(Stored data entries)
== == ==
-- ==== Sys2Proof/Proofs/Disengage.lean ====
section
/-! SUPPORT. The disengage, order by order (R143): what opening the loops, ending shock mode and entering DISENGAGING each leave, and
what they leave together where the spindle brakes already. -/

namespace Sys2Proof.Machine

/-! ## Opening the loops (R56, R70) -/

/-- Only a pass that has hit is kept where focus is left. -/
theorem onFocusLeft_eq (p : Pass) : p.onFocusLeft = if p = .hit then .hit else .none := by
  cases p <;> rfl

theorem focusLeft_eq (t : DefectTable) :
    t.focusLeft = { t with
      entries := t.entries.map (fun d => d.map (fun d => if d.pass = .hit then d else { d with pass := .none })) } := by
  have hpass : (fun d : Defect => { d with pass := d.pass.onFocusLeft })
      = fun d => if d.pass = .hit then d else { d with pass := .none } := by
    funext d
    by_cases h : d.pass = .hit
    · rw [if_pos h, onFocusLeft_eq, if_pos h, ← h]
    · rw [if_neg h, onFocusLeft_eq, if_neg h]
  simp only [DefectTable.focusLeft, DefectTable.update, mapTable_eq_map, hpass]

/-- Both loops OFF, the hold and the passes under way dropped, a sled move ended. -/
def State.loopsOpened (s : State) : State :=
  { s with
    focus := focusOff
    track := trackOff
    det := { s.det with inHold := false }
    defects :=
      if s.focus.state = .locked ∨ s.focus.state = .hold then
        { s.defects with
          entries := s.defects.entries.map (fun d => d.map (fun d => if d.pass = .hit then d else { d with pass := .none })) }
      else s.defects
    sled := if s.track.state = .openSeek then { s.sled with drive := 0, move := none } else s.sled }

theorem openFocus_eq (s : State) : openFocus s = s.loopsOpened := by
  have hheld : (s.focusHeld = true) = (s.focus.state = .locked ∨ s.focus.state = .hold) := by simp [State.focusHeld]
  simp only [openFocus, openTrack, focusToOff, hheld, focusLeft_eq]
  rfl

/-! ## The end of shock mode (R93) -/

/-- With neither loop held no counter raises an incident (R53, R55). -/
theorem raiseDue_of_open {s : State} (hf : s.focusHeld = false) (ht : s.trackHeld = false) : raiseDue s = s := by
  simp [raiseDue, State.offTrackDue, State.focusLostDue, hf, ht]

/-- With both loops open a group switch moves the Front End's coefficient and level alone (R9, R10, R81). -/
theorem groupSwitch_of_open {s : State} (hf : s.focusHeld = false) (ht : s.trackHeld = false) :
    groupSwitch s = s.setFe (s.fe.underGroup s.active) := by
  rw [groupSwitch, raiseDue_of_open (s := s.setFe (s.fe.switchGroup s.active)) hf ht]
  rfl

/-- The Group Store with shock mode over. -/
def Groups.unshocked (g : Groups) : Groups := { g with shockMode := false, clean := 0, disturbed := false }

/-- Out of shock mode the base group is the active one: a switch where the shock group is another. -/
theorem regroup_unshocked {s : State} (hm : s.groups.shockMode = true) (hf : s.focusHeld = false) (ht : s.trackHeld = false) :
    regroup s.groups.unshocked s = (s.setGroups s.groups.unshocked).setFe
      (if s.groups.shock ≠ s.groups.base then s.fe.underGroup s.groups.recs[s.groups.base] else s.fe) := by
  by_cases hg : s.groups.shock = s.groups.base
  · rw [regroup_same (by simp [Groups.unshocked, activeId, hm, hg]), if_neg (not_not_intro hg)]
    rfl
  · rw [regroup_switch (by simp [Groups.unshocked, activeId, hm, Ne.symm hg]),
      groupSwitch_of_open (s := s.setGroups s.groups.unshocked) hf ht, if_pos hg]
    rfl

/-- Shock mode over, with the SHOCK notice and what the switch of groups makes of the Front End. -/
def State.shockEnded (s : State) : State :=
  { s with
    fe :=
      if s.groups.shockMode = true ∧ s.groups.shock ≠ s.groups.base then s.fe.underGroup s.groups.recs[s.groups.base] else s.fe
    groups := if s.groups.shockMode then s.groups.unshocked else s.groups
    link := s.link.postAll (if s.groups.shockMode then [⟨.shock, [0, byte s.groups.base.val]⟩] else []) }

theorem endShock_of_open {s : State} (hf : s.focusHeld = false) (ht : s.trackHeld = false) : endShock s = s.shockEnded := by
  by_cases hm : s.groups.shockMode = true
  · calc endShock s
        = post .shock [0, byte (regroup s.groups.unshocked s).groups.base.val] (regroup s.groups.unshocked s) := by
          rw [endShock, if_pos hm]
          rfl
      _ = s.shockEnded := by
          rw [regroup_unshocked hm hf ht]
          simp only [State.shockEnded, hm, if_true, true_and]
          rfl
  · simp only [endShock, State.shockEnded, hm, false_and, if_false, Bool.false_eq_true, postAll_nil]

/-! ## The entry to DISENGAGING (R97, R143, R185) -/

/-- The sequencer in DISENGAGING, without the steps, timers and incident record of the state left; out of SEEKING the target is that of
the own address again. -/
def State.enteredDisengaging (s : State) : State :=
  { s with
    spindle := { s.spindle with target := if s.seq.state = .seeking then s.ownTarget else s.spindle.target }
    seq := { s.seq with
      state := .disengaging, step := .none, addrTimer := none, loopWait := none, recTimer := 0, cause := .none, attempts := 0 }
    sup := { s.sup with idleTimer := none } }

theorem setSeqState_disengaging (s : State) : setSeqState .disengaging s = s.enteredDisengaging := by
  by_cases hs : s.seq.state = .seeking
  · simp only [setSeqState, State.enteredDisengaging, hs, if_true]
    rfl
  · simp only [setSeqState, State.enteredDisengaging, hs, if_false]
    rfl

/-! ## The disengage with the spindle in BRAKING (R143) -/

/-- The spindle as an entry to BRAKING with the run demand cleared leaves it (R96, R102, R103). -/
def Spindle.braked (x : Spindle) : Spindle :=
  { x with state := .braking, run := false, drive := -1024, lockRun := 0, unlockRun := 0, timer := 0 }

/-- A spindle that brakes already takes no further change from a brake order (R96). -/
theorem brakeOrder_of_braked {s : State} (h : s.spindle = s.spindle.braked) : brakeOrder s = s := by
  have hstate : s.spindle.state = .braking := by rw [h]; rfl
  have hrun : { s.spindle with run := false } = s.spindle := by rw [h]; rfl
  calc brakeOrder s
      = s.setSpindle { s.spindle with run := false } := by simp only [brakeOrder, setSpindle_spindle, hstate]
    _ = s := by rw [hrun]; rfl

/-- The laser demand cleared. -/
def State.unlit (s : State) : State := s.setSeq { s.seq with laser := false }

/-- The address no longer valid. -/
def State.unread (s : State) : State := s.setSeek { s.seek with valid := false }

/-- Where a disengage ends: in STANDBY for a standby order, else in IDLE. -/
def State.bound (s : State) (standby : Bool) : State := s.setSeq { s.seq with toStandby := standby }

theorem disengageSteps_of_braked {s : State} (h : s.spindle = s.spindle.braked) :
    disengageSteps s = (cancelTask s).loopsOpened.unlit.shockEnded.unread := by
  calc disengageSteps s
      = (endShock (brakeOrder (openFocus (cancelTask s)).unlit)).unread := rfl
    _ = (endShock (brakeOrder (cancelTask s).loopsOpened.unlit)).unread := by rw [openFocus_eq]
    _ = (endShock (cancelTask s).loopsOpened.unlit).unread :=
        congrArg (fun u => (endShock u).unread) (brakeOrder_of_braked (s := (cancelTask s).loopsOpened.unlit) h)
    _ = (cancelTask s).loopsOpened.unlit.shockEnded.unread := by rw [endShock_of_open rfl rfl]

theorem disengage_eq_of_braked (standby : Bool) {s : State} (h : s.spindle = s.spindle.braked) :
    disengage standby s = (((cancelTask s).loopsOpened.unlit.shockEnded.unread).bound standby).enteredDisengaging := by
  have hturns : (cancelTask s).loopsOpened.unlit.shockEnded.unread.spindle.state ≠ .stopped := by
    show s.spindle.state ≠ .stopped
    rw [h]
    exact SpindleState.noConfusion
  rw [disengage, disengageSteps_of_braked h]
  exact (if_neg hturns).trans (setSeqState_disengaging _)

/-- Notices posted before a disengage are the first of those it posts. -/
theorem disengaged_postAll (s : State) (standby : Bool) (first ends : List Notice) :
    (s.setLink (s.link.postAll first)).disengaged standby ends = s.disengaged standby (first ++ ends) := by
  simp only [State.disengaged, setLink_link, List.append_assoc, postAll_append]
  rfl

/-- A disengage of a spindle that brakes and was not LOCKED before, with nothing left in the queue. -/
theorem disengage_of_braked (standby : Bool) {s : State} (hl : s.spindle.state ≠ .locked) :
    disengage standby ((s.setSpindle s.spindle.braked).setSeq { s.seq with queue := [] })
      = (s.disengaged standby []).setSignals (s.signals.filter (fun x => !x.isOutcome)) := by
  rw [disengage_eq_of_braked standby rfl]
  simp only [State.disengaged, if_neg hl, List.nil_append, State.enteredDisengaging, State.bound, State.unread,
    State.shockEnded, Groups.unshocked, State.unlit, State.loopsOpened, cancelTask, State.setSeq, State.setSeek,
    State.setSignals, State.setSpindle, Spindle.braked, Seek.dropTask, State.ownTarget]
  rfl

end Sys2Proof.Machine
end

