/-- The notices of the Group Store at an index event, the SHOCK notice first (R87, R93). -/
def Groups.indexPosts (g : Groups) (base : GroupId) : List Notice := g.exitPosts base ++ g.launchPosts

/-- The base group that a SHOCK notice of an index event may give (R87, R93). -/
abbrev Groups.indexBase (g : Groups) (b : GroupId) : Prop := (b = g.base ∨ g.pending = some b) ∧ (g.pending = none → b = g.base)

/-- The machine on the way through an index event: whether the PAUSE jump, and whether the Group Store's part, has been taken. -/
def Indexing (s : State) (j g : Bool) (u : State) : Prop :=
  ∃ b, s.groups.indexBase b ∧ Turning s (if g then s.groups.launched.counted else s.groups) (if j then s.jumpedTrack else s.track)
    (if j then if s.jumps then 0 else s.fe.crossings else s.fe.crossings) (if g then s.groups.indexPosts b else []) u

/-- A part whose index event brings no incident and counts no crossing. -/
structure Indexable (s : State) : Prop where
  clear : s.countersClear
  limits : limitsLaw s.groups.recs
  calm : s.fe.crossingNow = false
  empty : ∀ i : Fin 32, s.defects.entries[i] = none
  bin : s.angle.bin = 63
  quiet : s.signals = []

theorem jumpedTrack_offCount (h : s.countersClear) : s.jumpedTrack.offCount = 0 := by
  unfold State.jumpedTrack
  split
  · rfl
  · exact h.1

theorem indexes_indexing (h : Indexable s) : Indexes (Indexing s) where
  bounds _ _ :=
    { frontEnd := fun ⟨b, hb, ht⟩ => ⟨b, hb, ht.closeFrontEnd⟩
      revolution := fun ⟨b, hb, ht⟩ => ⟨b, hb, ht.closeRevolution _⟩
      defects := fun ⟨b, hb, ht⟩ => ⟨b, hb, ht.defectBoundary _ _⟩ }
  order := fun ⟨b, hb, ht⟩ => ⟨b, hb, ht.takeOrder⟩
  jump := fun ⟨b, hb, ht⟩ => ⟨b, hb, ht.pauseJump_of_calm h.calm⟩
  group {j _} := fun ⟨_, _, ht⟩ => by
    have hoff : (if j then s.jumpedTrack else s.track).offCount = 0 := by
      cases j with
      | true => exact jumpedTrack_offCount h.clear
      | false => exact h.clear.1
    obtain ⟨b, hbase, hnone, hgroup⟩ := ht.groupIndex ⟨hoff, h.clear.2⟩ h.limits
    exact ⟨b, ⟨hbase, hnone⟩, hgroup⟩

theorem moves_indexing (s : State) (j g : Bool) : Moves (Indexing s j g) := fun u a d ⟨b, hb, ht⟩ => ⟨b, hb, moves_turning u a d ht⟩

/-- The machine after an index event, before or after the spindle's act at the same edge. -/
structure Indexed (s t : State) : Prop where
  groups : t.groups = s.groups.launched.counted
  track : t.track = s.jumpedTrack
  crossings : t.fe.crossings = if s.jumps then 0 else s.fe.crossings
  others : (t.focus, t.sled, t.seek, t.seq, t.loader, t.sup, t.signals) = (s.focus, s.sled, s.seek, s.seq, s.loader, s.sup, [])
  stopped : t.spindle.state = .stopped ↔ s.spindle.state = .stopped

/-- The boundaries of the edge bring the index event. -/
theorem Indexable.boundaries (h : Indexable s) (timed : Bool) :
    ∃ b, s.groups.indexBase b ∧ Indexed s (edgeBoundaries timed s) ∧ (edgeBoundaries timed s).spindle = s.spindle
      ∧ (edgeBoundaries timed s).link = s.link.postAll (s.groups.indexPosts b) := by
  have hbin : s.angle.bin.val / 8 = 7 := by rw [h.bin]; rfl
  have hstart : Indexing s false false s := ⟨s.groups.base, ⟨.inl rfl, fun _ => rfl⟩, turning_start s⟩
  have hbounds := (indexes_indexing h).boundaries (moves_indexing s false false) (w := s.loader.ejectPending) ⟨rfl, rfl⟩ hbin hstart
  have hturn : Indexing s true true (edgeBoundaries timed s) := by
    let v : State := Machine.boundaries (owed s.angle.bin) s
    unfold edgeBoundaries
    cases timed with
    | true =>
      exact moves_indexing s true true v { v.angle with schedule := some ⟨1, v.angle.p / 8⟩, refValid := true, sinceEdge := 0 } v.det hbounds
    | false => exact moves_indexing s true true v { v.angle with schedule := none, sinceEdge := 0 } v.det hbounds
  obtain ⟨b, hb, ht⟩ := hturn
  obtain ⟨hfocus, hsled, hseek, hseq, hloader, hsup, -, hspindle, hsig⟩ := aside_iff.mp ht.aside
  refine ⟨b, hb, ⟨ht.groups, ht.track, ht.crossings, ?_, by rw [hspindle]⟩, hspindle, (ht.empty h.empty).2⟩
  rw [hfocus, hsled, hseek, hseq, hloader, hsup, hsig, h.quiet]

/-! ## The spindle's act (R105, R139) -/

/-- A machine that differs in its spindle and the spindle's notice alone. -/
def Spun (u w : State) : Prop :=
  ∃ x sp, spindleAlone sp ∧ (x.state = .stopped ↔ u.spindle.state = .stopped) ∧ w = (u.setSpindle x).setLink (u.link.postAll sp)

theorem spun_self (u : State) : Spun u u := ⟨u.spindle, [], .inl rfl, Iff.rfl, rfl⟩

theorem spindleEdge_of_idle {p : Option Nat} (hb : u.spindle.state ≠ .braking) (h : ¬(u.turning ∧ p.isSome)) : spindleEdge p u = u := by
  unfold spindleEdge
  split
  case h_1 hs => exact absurd ⟨.inl hs, rfl⟩ h
  case h_2 hs => exact absurd ⟨.inr (.inl hs), rfl⟩ h
  case h_3 hs => exact absurd ⟨.inr (.inr hs), rfl⟩ h
  case h_4 hs => exact absurd hs hb
  all_goals rfl

/-- What the spindle hands on at an edge is nothing to a part that is not ENGAGING, taken at once or at the end. -/
theorem spun_spindleEdge {p : Option Nat} (hsig : u.signals = []) (he : u.seq.state ≠ .engaging) (hb : u.spindle.state ≠ .braking) :
    Spun u (drain 64 (spindleEdge p u)) ∧ Spun u (afterSpindle (spindleEdge p u)) := by
  by_cases h : u.turning ∧ p.isSome
  · obtain ⟨hturn, hp⟩ := h
    obtain ⟨p, rfl⟩ := Option.isSome_iff_exists.mp hp
    have hturns := edges_turning (p := p) hturn u.active[27] u.active[28]
    let x : Spindle := u.spindle.edges u.active[27] u.active[28] p
    have hx : x.state ≠ .stopped := turning_ne_stopped (s := u.setSpindle x) hturns
    have hspins := spins_edge (p := p) hturn
    have hspun : Spun u (drain 64 (spindleEdge (some p) u)) :=
      ⟨x, _, spindleNotice_alone _ _, iff_of_false hx (turning_ne_stopped hturn), drain_spins hspins (by decide) hsig he⟩
    have hmoves : (spindleEdge (some p) u).spindle = x := by
      obtain ⟨n, -, heq⟩ := hspins
      rw [heq]
      rfl
    have hafter : afterSpindle (spindleEdge (some p) u) = drain 64 (spindleEdge (some p) u) := if_neg (by rw [hmoves]; exact hx)
    exact ⟨hspun, hafter.symm ▸ hspun⟩
  · have hdrain : drain 64 u = u := drain_of_quiet 64 hsig
    have hafter : afterSpindle u = u := by
      unfold afterSpindle
      split
      · rfl
      · exact hdrain
    rw [spindleEdge_of_idle hb h, hdrain, hafter]
    exact ⟨spun_self u, spun_self u⟩
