-- ==== Sys2Proof/Machine/Core.lean ====
section
/-! DEFINITION. The machine behind the host's interface. -/

def Sys2Proof.core : Host.Core :=
  { State := Sys2Proof.Machine.State, Fault := Sys2Proof.Machine.Fault,
    Refusal := Sys2Proof.Machine.Refusal, step := Sys2Proof.Machine.step,
    reset := Sys2Proof.Machine.State.reset }
end

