/-- R261, the checks of DRBG_GENERATE in their order: NotInstantiated, InvalidParameter,
ReseedRequired, each with nothing changed; when none applies the command answers OK. -/
def Obligations.DrbgGenerateChecks : Prop :=
  ∀ (s : State) (i : Inst) (n : Count) (a : List Byte),
    let d := s.drbg[i]
    (a.length < 2 ^ 32 →
      encode s.params (.drbgGenerate i n a) =
        (0x41000000#32 ||| BitVec.ofNat 32 i.val <<< 20 ||| n.setWidth 32) ::
          BitVec.ofNat 32 a.length :: packBytes a) ∧
    (d.inst = false →
      exec (.drbgGenerate i n a) s = .next (s.answered (responseHeader 4 1 (instNibble i) 0x08#8) [])) ∧
    (d.inst = true → s.params.maxStrBytes < a.length →
      exec (.drbgGenerate i n a) s = .next (s.answered (responseHeader 4 1 (instNibble i) 0x01#8) [])) ∧
    (d.inst = true → a.length ≤ s.params.maxStrBytes → d.interval.toNat < d.ctr.toNat →
      exec (.drbgGenerate i n a) s = .next (s.answered (responseHeader 4 1 (instNibble i) 0x03#8) [])) ∧
    (d.inst = true → a.length ≤ s.params.maxStrBytes → d.ctr.toNat ≤ d.interval.toNat →
      ∃ (out : List Byte) (v k : Vector Byte 55), out.length = n.toNat ∧
        exec (.drbgGenerate i n a) s =
          .next ({ s with drbg := s.drbg.set i { d with v := v, k := k, ctr := d.ctr + 1#32 }
              }.answered (responseHeader 4 1 (instNibble i) 0x00#8) (packBytes out)))

/-- R269 for the HMAC variant: the output is the first n bytes of the chain `V <- HMAC(Key, V)`, and
the update with the additional input follows it, unconditionally; with HMAC_PRE_UPDATE = 1 and
additional input present the update also precedes it. HMAC is any function (log 3), and bytes 32 to 54
of V and K are filled with zeros (R266, log 10). -/
def Obligations.DrbgGenerateHmac : Prop :=
  ∀ (s : State) (i : Inst) (n : Count) (a : List Byte),
    let d := s.drbg[i]
    d.inst = true → d.variant = .hmac → a.length ≤ s.params.maxStrBytes →
    d.ctr.toNat ≤ d.interval.toNat →
    let kv := if s.params.hmacPreUpdate = true ∧ a ≠ [] then updatedKeyV (low32 d.k) (low32 d.v) a
      else (low32 d.k, low32 d.v)
    let blocks := ceilDiv n.toNat 32
    let out := ((List.range blocks).flatMap fun j => (hmacChain kv.1 kv.2 (j + 1)).toList).take n.toNat
    let after := updatedKeyV kv.1 (hmacChain kv.1 kv.2 blocks) a
    let new : Drbg := { d with k := fill55 after.1, v := fill55 after.2, ctr := d.ctr + 1#32 }
    exec (.drbgGenerate i n a) s =
      .next ({ s with drbg := s.drbg.set i new }.answered
        (responseHeader 4 1 (instNibble i) 0x00#8) (packBytes out))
== == ==
Exercise aim
Your answer should consist of the lines from the line with "s.groups) (if j then s.jumpedTrack else s.track)" to the line with "ht⟩ => ⟨b, hb, ht.closeFrontEnd⟩" above, repeated exactly, both ends included.

Exercise solution
  ∃ b, s.groups.indexBase b ∧ Turning s (if g then s.groups.launched.counted else s.groups) (if j then s.jumpedTrack else s.track)
    (if j then if s.jumps then 0 else s.fe.crossings else s.fe.crossings) (if g then s.groups.indexPosts b else []) u

/-- A part whose index event brings no incident and counts no crossing. -/
structure Indexable (s : State) : Prop where
  clear : s.countersClear
  limits : limitsLaw s.groups.recs
  calm : s.fe.crossingNow = false
  empty : ∀ i : Fin 32, s.defects.entries[i] = none
  bin : s.angle.bin = 63
  quiet : s.signals = []

theorem jumpedTrack_offCount (h : s.countersClear) : s.jumpedTrack.offCount = 0 := by
  unfold State.jumpedTrack
  split
  · rfl
  · exact h.1

theorem indexes_indexing (h : Indexable s) : Indexes (Indexing s) where
  bounds _ _ :=
    { frontEnd := fun ⟨b, hb, ht⟩ => ⟨b, hb, ht.closeFrontEnd⟩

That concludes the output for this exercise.